■ What to produce ■
Starting at the line below holding "to that step" and stopping at the line holding "let et := vol st - corr tt", print every line exactly, both ends included, and leave the rest out.

■ Input data ■
/-- O48. A sample in a window, taken in ZEROING or SETTLING, or in HOLDING within the pressure band, past the settle
skip, with no channel at a rail: the first sets the reference, a later one adds to the sums and, more than T_stab from
the reference, to the crossings; the sixteenth judges the window. In HOLDING windows begin with the hold timer's expiry.
Unstable, it is discarded and counted, and the eighth such gives UNSETTLED, in HOLDING the fourth CREEP; stable, its sums
are the reading, which moves the head on, or, with a mean temperature outside 0 to 5,000, TEMP_RANGE. Each of these
conditions, a VENT, completes at once with the pressure already below vent_done. The conversions and the rounding are
those of O46. The order of a sample's uses is the model's choice (log 9). -/
def Obligations.WindowsGiveReadings : Prop :=
  ∀ (p : Pins) (x : Sample) (h : HeadState) (c : TickCounter) (d : Docket) (y : TestPart) (s : State),
    let q := convertPressure s.params x.press
    s.role = some .test → s.tsq.state = some h → h = .zeroing ∨ h = .settling ∨ h = .holding →
    (h = .holding → ∃ l, s.msu.limits = some l ∧ l.low ≤ q ∧ q ≤ l.top ∧ q < l.cond) →
    s.tsq.phase = some c →
    c.fresh = false → s.ilk.inForce = none → s.ilk.latched = [] → s.tsq.docket = some d → d.test = some y →
    s.tsq.peakOwed = false → s.msu.window.shut = false →
    16 ≤ x.level.toNat → x.level.toNat < 65520 → 16 ≤ x.press.toNat → x.press.toNat < 65520 →
    16 ≤ x.temp.toNat → x.temp.toNat < 65520 →
    let begun := h = .holding → s.msu.holdExpired = true ∨
      ∃ n, d.holdTime = some n ∧ n * 20 ≤ min 65535 (c.ticks + 1)
    let w := s.msu.window
    let level := x.level.toNat
    let temp := convertTemp s.params x.temp
    let strays := s.params.tStab < level - w.reference ∨ s.params.tStab < w.reference - level
    let crossings := if strays then w.crossings + 1 else w.crossings
    let mean := roundDiv (w.tempSum + temp) 16
    let budget := if h = .holding then 4 else 8
    let ended := fun z : TestPart => if h = .holding then
        { z with
          holdEnd := some s.roundStamp
          holdMean := some (min 65535 (roundDivNat (s.msu.holdSum + q) (s.msu.holdCount + 1))) }
      else z
    let now := if h = .holding then { y with peak := max y.peak (min q 65535) } else y
    let zeroed := { y with s0 := some (w.levelSum + level), t0 := some mean.toNat, zeroStamp := some s.roundStamp }
    let total := { now with st := some (w.levelSum + level), tt := some mean.toNat }
    let settled := { y with sp := some (w.levelSum + level), tp := some mean.toNat }
    let run := exec (.sampleTick p x) s
    let stays := fun w' : Window => ∃ t, run = .next t ∧ t.tsq.state = some h ∧ t.msu.window = w' ∧
      t.tsq.docket = some { d with test := some now }
    let vents := fun k : Cause => ∃ t, run = .next t ∧ t.msu.window = {} ∧
      (s.params.ventDone ≤ q →
        t.tsq.state = some .safe ∧ t.tsq.safeFrom = some h ∧ t.ilk.inForce = some k ∧ t.ilk.timer.ticks = 0 ∧
        t.tsq.docket = some { d with test := some (ended (now.append k)) }) ∧
      (q < s.params.ventDone →
        t.tsq.state = (if p.seat then some .draining else some .done) ∧ t.tsq.lidLock = p.seat ∧
        t.ilk.inForce = none ∧ t.ilk.latched = [] ∧
        t.tsq.docket = some { d with test := some (assembleVerdict s.params d (ended (now.append k))) })
    (0 < w.skip → stays { w with skip := w.skip - 1 }) ∧
    (¬ begun → w.skip = 0 → d.holdTime.isSome = true → stays w) ∧
    (begun → w.skip = 0 → w.count = 0 →
      stays { w with count := 1, reference := level, crossings := 0, levelSum := level, tempSum := temp }) ∧
    (begun → w.skip = 0 → 0 < w.count → w.count < 15 → stays { w with
      count := w.count + 1, levelSum := w.levelSum + level, tempSum := w.tempSum + temp, crossings := crossings }) ∧
    (begun → w.skip = 0 → w.count = 15 → 3 ≤ crossings → w.failures + 1 < budget → stays { w with
      count := 0, reference := 0, crossings := 0, levelSum := 0, tempSum := 0, failures := w.failures + 1 }) ∧
    (begun → w.skip = 0 → w.count = 15 → 3 ≤ crossings → budget ≤ w.failures + 1 →
      vents (if h = .holding then .creep else .unsettled)) ∧
    (begun → w.skip = 0 → w.count = 15 → crossings ≤ 2 → (mean < 0 ∨ 5000 < mean) → vents .tempRange) ∧
    (h = .zeroing → w.skip = 0 → w.count = 15 → crossings ≤ 2 → 0 ≤ mean → mean ≤ 5000 →
      ∃ t, run = .next t ∧ t.tsq.state = some .waitRamp ∧ t.tsq.phase = some { ticks := 0, fresh := false } ∧
        t.adm.waitAge = 0 ∧ t.adm.urgent = false ∧
        t.tsq.docket = some { d with test := some zeroed }) ∧
    (h = .holding → begun → w.skip = 0 → w.count = 15 → crossings ≤ 2 → 0 ≤ mean → mean ≤ 5000 →
      ∃ t, run = .next t ∧ t.tsq.state = some .venting ∧ t.tsq.phase = some { ticks := 0, fresh := false } ∧
        t.tsq.docket = some { d with test := some (ended total) }) ∧
    (h = .settling → w.skip = 0 → w.count = 15 → crossings ≤ 2 → 0 ≤ mean → mean ≤ 5000 →
      ∃ t, run = .next t ∧ t.tsq.state = some .draining ∧ t.tsq.lidLock = true ∧
        t.tsq.docket = some { d with test := some (assembleVerdict s.params d settled) })

/-- O49. The arithmetic of R139, step by step: the first step that gives a verdict decides it, and the fields entered up
to that step stay. V(S) and corr(T) are the two terms of R138, each rounded once, as O46 says of the rounding. -/
def Obligations.ExpansionArithmeticSteps : Prop :=
  ∀ (p : Params) (d : Docket) (y : TestPart) (s0 st sp t0 tt tp : Nat),
    y.s0 = some s0 → y.st = some st → y.sp = some sp → y.t0 = some t0 → y.tt = some tt → y.tp = some tp →
    let vol := fun level : Nat => roundDiv (((level : Int) - s0) * p.gB) 16384
    let corr := fun temp : Nat => roundDiv ((p.cT : Int) * ((temp : Int) - t0)) 256
    let et := vol st - corr tt
    let raw := vol sp - corr tp
    let ep := max 0 raw
    let ratio := (ep * 10000 / et).toNat
    let z := arithmetic p d y
    (et < p.eTMin → z = { y with et := some et, verdict := .invalid, cause := some .noExpansion }) ∧
    ((p.eTMin : Int) ≤ et → raw < -(p.nUnder : Int) →
      z = { y with et := some et, verdict := .invalid, cause := some .negativePermanent }) ∧
    ((p.eTMin : Int) ≤ et → -(p.nUnder : Int) ≤ raw →
      (et < ep → z = { y with
        et := some et, ep := some ep, verdict := .invalid, cause := some .permExceedsTotal }) ∧
      (ep ≤ et → d.ratioLimit.getD 0 < ratio → z = { y with
        et := some et, ep := some ep, ratio := some ratio, ee := some (et - ep)
        verdict := .condemn, cause := some .expansionRatio }) ∧
      (∀ r, ep ≤ et → ratio ≤ d.ratioLimit.getD 0 → d.ree = some r → (r : Int) < et - ep → z = { y with
        et := some et, ep := some ep, ratio := some ratio, ee := some (et - ep)
        verdict := .condemn, cause := some .elasticOverRee }) ∧
      (ep ≤ et → ratio ≤ d.ratioLimit.getD 0 → (∀ r, d.ree = some r → et - ep ≤ (r : Int)) → z = { y with
        et := some et, ep := some ep, ratio := some ratio, ee := some (et - ep), verdict := .pass, cause := none })) ∧
    (z.verdict = .pass ∨ z.cause = some .expansionRatio ∨ z.cause = some .elasticOverRee →
      (p.eTMin : Int) ≤ et ∧ 0 ≤ ep ∧ ep ≤ et ∧ ratio ≤ 10000)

■ Answer to the exercise ■
to that step stay. V(S) and corr(T) are the two terms of R138, each rounded once, as O46 says of the rounding. -/
def Obligations.ExpansionArithmeticSteps : Prop :=
  ∀ (p : Params) (d : Docket) (y : TestPart) (s0 st sp t0 tt tp : Nat),
    y.s0 = some s0 → y.st = some st → y.sp = some sp → y.t0 = some t0 → y.tt = some tt → y.tp = some tp →
    let vol := fun level : Nat => roundDiv (((level : Int) - s0) * p.gB) 16384
    let corr := fun temp : Nat => roundDiv ((p.cT : Int) * ((temp : Int) - t0)) 256
    let et := vol st - corr tt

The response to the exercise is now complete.